Because to build the semantic coordinate system based on URIs we need a reference to start from, 'bm' is the proposed namespace authority and if it is based in Banff, it will not move because the Rockies don't move ! Banff Manifesto wants to remove some creeps from bioinformatics semantic web. Creeps rule the web, we gathered to adopt and share Banff Manifesto. Join our community, it is up to you.
Some of the main ideas of the Manifesto comes from Tim Berner-Lee's own reflexion
about linked data.
Join the Banff Manifesto by adding your name and web site by commenting this page. All suggestion are welcome.
More on WhyManifesto .
The Banff Manifesto rules of thumb
- Rule #1 : URI are normalized and dereferencable
- Rule #2 : Authoritative public namespace are used
- Rule #3 : Mandatory predicates are used
- Rule #4 : Resource predicate are prefixed with an "x"

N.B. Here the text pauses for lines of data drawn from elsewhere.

theorem witness_MissesAreServed :
    (∃ (m : Master) (h : Nat) (id : Nat) (e : Miss) (rest : List (Nat × Nat)) (s : State), (MaySee s m .MISS_POP_VALID) ∧
      (s.thresh.missOrder = (h, id) :: rest) ∧ (Tab.find? (s.missOf h) id = some e) ∧ (h < 4) ∧ (id < 64) ∧ (e.ctx < 2 ^ 20))
    ∧ (∃ (m : Master) (s : State), (MaySee s m .MISS_POP_VALID) ∧ (s.thresh.missOrder = []))
    ∧ (∃ (m : Master) (h : Nat) (id : Nat) (e : Miss) (s : State), (May s m .MISS_DONE_ID) ∧ (Tab.find? (s.missOf h) id = some e) ∧
      (NoWaiters s))
    ∧ (∃ (m : Master) (h : Nat) (id : Nat) (e : Miss) (it : WorkItem) (s : State), (May s m .MISS_DONE_ID) ∧ (Tab.find? (s.missOf h)
      id = some e) ∧ (s.porch.stalled = [it]) ∧ (it.misses = [(h, e.ctx, e.page)]) ∧ (it.cont = none) ∧ (it.lb = none) ∧ (NoWaiters
      { s with porch := { s.porch with stalled := [] } }) ∧ (s.hostStopped = false) ∧ (Certain it.room s) ∧ ((s.room it.room).st =
      1) ∧ (weSilent it.entry = false))
    ∧ (∃ (m : Master) (h : Nat) (id : Nat) (e : Miss) (it : WorkItem) (s : State), (May s m .MISS_DONE_ID) ∧ (Tab.find? (s.missOf h)
      id = some e) ∧ ((∀ x ∈ s.missOf h, x.2.ctx = e.ctx → x.2.page = e.page → x.1 = id)) ∧ (s.porch.stalled = [it]) ∧ (it.misses =
      [(h, e.ctx, e.page)]) ∧ (NoWaiters { s with porch := { s.porch with stalled := [] } }))
    ∧ (∃ (m : Master) (h : Nat) (id : Nat) (n : Nat) (e : Miss) (s : State), (May s m .MISS_DONE_ID) ∧ (Tab.find? (s.missOf h) id =
      some e) ∧ (s.flag .PRQ_CTRL_ENABLE h = true) ∧ (prqFull s h = false) ∧ (n = Tab.get s.thresh.prqTail h 0))
    ∧ (∃ (m : Master) (h : Nat) (id : Nat) (e : Miss) (s : State), (May s m .MISS_DONE_ID) ∧ (Tab.find? (s.missOf h) id = some e) ∧
      (s.flag .PRQ_CTRL_ENABLE h = true) ∧ (prqFull s h = true))
    ∧ (∃ (m : Master) (h : Nat) (addr : Nat) (s : State), (May s m .WALK_REQ_ADDR) ∧ (inWindow s h (addr / 8 * 8) = true))
    ∧ (∃ (m : Master) (hk : Nat) (h : Nat) (addr : Nat) (s : State), (May s m .WALK_REQ_ADDR) ∧ (inWindow s h (addr / 8 * 8) =
      false) ∧ ((∀ x ∈ s.thresh.walkStall, x.hk ≠ hk)))
    ∧ (∃ (hk : Nat) (s : State), ((Tab.find? s.thresh.walks hk).isSome = true) ∧ ((∀ x ∈ s.thresh.walkStall, x.hk ≠ hk)))
    ∧ (∃ (hk : Nat) (h : Nat) (x : WalkStall) (s : State), ((Tab.find? s.thresh.walks hk).isSome = true) ∧ (s.thresh.walkStall =
      [x]) ∧ (x.hk = hk) ∧ (x.m = .host h)) :=
  ⟨⟨.hk 3 true, 1, 4, { ctx := 9, page := 7, write := true, target := false }, [(2, 5)],
    { stA [] with plan := planT, porch := { rooms := [(5, { ctx := ctxW, st := 1, job := 5, everActive := true, resident := true, outstanding := 1, reserved := 1 })] }, clk := { ns := 100000000 }, thresh := { misses := [(1, [(4, { ctx := 9, page := 7, write := true, target := false })])], missOrder := [(1, 4), (2, 5)] }, crystal := {  } },
    by decide +kernel⟩,
  ⟨.hk 3 true,
    { stA [(.MISS_POP_VALID, 3, 1)] with plan := planT, porch := { rooms := [(5, { ctx := ctxW, st := 1, job := 5, everActive := true, resident := true, outstanding := 1, reserved := 1 })] }, clk := { ns := 100000000 }, thresh := { nextTag := 4 }, crystal := {  } },
    by decide +kernel⟩,
  ⟨.hk 3 true, 1, 4, { ctx := 9, page := 7, write := true, target := false },
    { stA [] with plan := planT, porch := { rooms := [(5, { ctx := ctxW, st := 1, job := 5, everActive := true, resident := true, outstanding := 1, reserved := 1 })] }, clk := { ns := 100000000 }, thresh := { misses := [(1, [(4, { ctx := 9, page := 7, write := true, target := false })])], missOrder := [(1, 4), (2, 5)] }, crystal := {  } },
    by decide +kernel⟩,
  ⟨.hk 3 true, 1, 4, { ctx := 9, page := 7, write := true, target := false },
    { room := 5, entry := [wd (1 + 2 ^ 63 + 7 * 2 ^ 16), 0, wd 64], misses := [(1, 9, 7)] },
    { stA [] with plan := planT, porch := { rooms := [(5, { ctx := ctxW, st := 1, job := 5, everActive := true, resident := true, outstanding := 1, reserved := 1 })], stalled := [{ room := 5, entry := [wd (1 + 2 ^ 63 + 7 * 2 ^ 16), 0, wd 64], misses := [(1, 9, 7)] }] }, clk := { ns := 100000000 }, thresh := { misses := [(1, [(4, { ctx := 9, page := 7, write := true, target := false })])], missOrder := [(1, 4), (2, 5)] }, crystal := {  } },
    by decide +kernel⟩,
  ⟨.hk 3 true, 1, 4, { ctx := 9, page := 7, write := true, target := false },
    { room := 5, entry := [wd (1 + 2 ^ 63 + 7 * 2 ^ 16), 0, wd 64], misses := [(1, 9, 7)] },
    { stA [] with plan := planT, porch := { rooms := [(5, { ctx := ctxW, st := 1, job := 5, everActive := true, resident := true, outstanding := 1, reserved := 1 })], stalled := [{ room := 5, entry := [wd (1 + 2 ^ 63 + 7 * 2 ^ 16), 0, wd 64], misses := [(1, 9, 7)] }] }, clk := { ns := 100000000 }, thresh := { misses := [(1, [(4, { ctx := 9, page := 7, write := true, target := false })])], missOrder := [(1, 4), (2, 5)] }, crystal := {  } },
    by decide +kernel⟩,
  ⟨.hk 3 true, 1, 4, 7, { ctx := 9, page := 7, write := true, target := false },
    { stA [(.PRQ_CTRL_ENABLE, 1, 1), (.PRQ_BASE_BASE, 1, 3), (.PRQ_BASE_LOG2, 1, 2), (.PRQ_CTRL_HEAD, 1, 4)] with plan := planT, porch := { rooms := [(5, { ctx := ctxW, st := 1, job := 5, everActive := true, resident := true, outstanding := 1, reserved := 1 })] }, clk := { ns := 100000000 }, thresh := { misses := [(1, [(4, { ctx := 9, page := 7, write := true, target := false })])], missOrder := [(1, 4), (2, 5)], prqTail := [(1, 7)] }, crystal := {  } },
    by decide +kernel⟩,
  ⟨.hk 3 true, 1, 4, { ctx := 9, page := 7, write := true, target := false },
    { stA [(.PRQ_CTRL_ENABLE, 1, 1), (.PRQ_BASE_BASE, 1, 3), (.PRQ_BASE_LOG2, 1, 2), (.PRQ_CTRL_HEAD, 1, 4)] with plan := planT, porch := { rooms := [(5, { ctx := ctxW, st := 1, job := 5, everActive := true, resident := true, outstanding := 1, reserved := 1 })] }, clk := { ns := 100000000 }, thresh := { misses := [(1, [(4, { ctx := 9, page := 7, write := true, target := false })])], missOrder := [(1, 4), (2, 5)], prqTail := [(1, 8)] }, crystal := {  } },
    by decide +kernel⟩,
  ⟨.hk 3 true, 1, 0x5FFF,
    { stA [(.WALK_WIN_BASE_ENABLE, 15, 1), (.WALK_WIN_BASE_BASE, 15, 4), (.WALK_WIN_LIMIT_LIMIT, 15, 5)] with plan := planT, porch := { rooms := [(5, { ctx := ctxW, st := 1, job := 5, everActive := true, resident := true, outstanding := 1, reserved := 1 })] }, clk := { ns := 100000000 }, thresh := { misses := [(1, [(4, { ctx := 9, page := 7, write := true, target := false })])], missOrder := [(1, 4), (2, 5)] }, crystal := {  } },
    by decide +kernel⟩,
  ⟨.hk 3 true, 3, 1, 0x6000,
    { stA [(.WALK_WIN_BASE_ENABLE, 15, 1), (.WALK_WIN_BASE_BASE, 15, 4), (.WALK_WIN_LIMIT_LIMIT, 15, 5)] with plan := planT, porch := { rooms := [(5, { ctx := ctxW, st := 1, job := 5, everActive := true, resident := true, outstanding := 1, reserved := 1 })] }, clk := { ns := 100000000 }, thresh := { misses := [(1, [(4, { ctx := 9, page := 7, write := true, target := false })])], missOrder := [(1, 4), (2, 5)], walks := [(3, 2)] }, crystal := {  } },
    by decide +kernel⟩,
  ⟨3,
    { stA [(.WALK_DATA_DATA, 3, 8)] with plan := planT, porch := { rooms := [(5, { ctx := ctxW, st := 1, job := 5, everActive := true, resident := true, outstanding := 1, reserved := 1 })] }, clk := { ns := 100000000 }, thresh := { misses := [(1, [(4, { ctx := 9, page := 7, write := true, target := false })])], missOrder := [(1, 4), (2, 5)], walks := [(3, 2)] }, crystal := {  } },
    by decide +kernel⟩,
  ⟨3, 1, { hk := 3, m := .host 1, low := true, high := true, till := 9 },
    { stA [(.WALK_DATA_DATA, 3, 8)] with plan := planT, porch := { rooms := [(5, { ctx := ctxW, st := 1, job := 5, everActive := true, resident := true, outstanding := 1, reserved := 1 })] }, clk := { ns := 100000000 }, thresh := { misses := [(1, [(4, { ctx := 9, page := 7, write := true, target := false })])], missOrder := [(1, 4), (2, 5)], walks := [(3, 2)], walkStall := [{ hk := 3, m := .host 1, low := true, high := true, till := 9 }] }, crystal := {  } },
    by decide +kernel⟩⟩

- Rule #5 : Blank nodes are forbidden
- Rule #6 : RDFizer program are made available according to the GNU licence for open source
- Rule #7 : Deferenceable ontologies
Rule #1 : URI are normalized and dereferencable
The syntax of normalized URI is composed of three parts separated by ':'. The autority_namespace is 'bm' an acronym for Banff Manifesto. The literal of public_namespace are attributed by the BM community (for example go, uniprot, pubmed). The private identifier is the responsibility of the RDF provider of the corresponding document (for example 0000007 with go, p26838 for uniprot).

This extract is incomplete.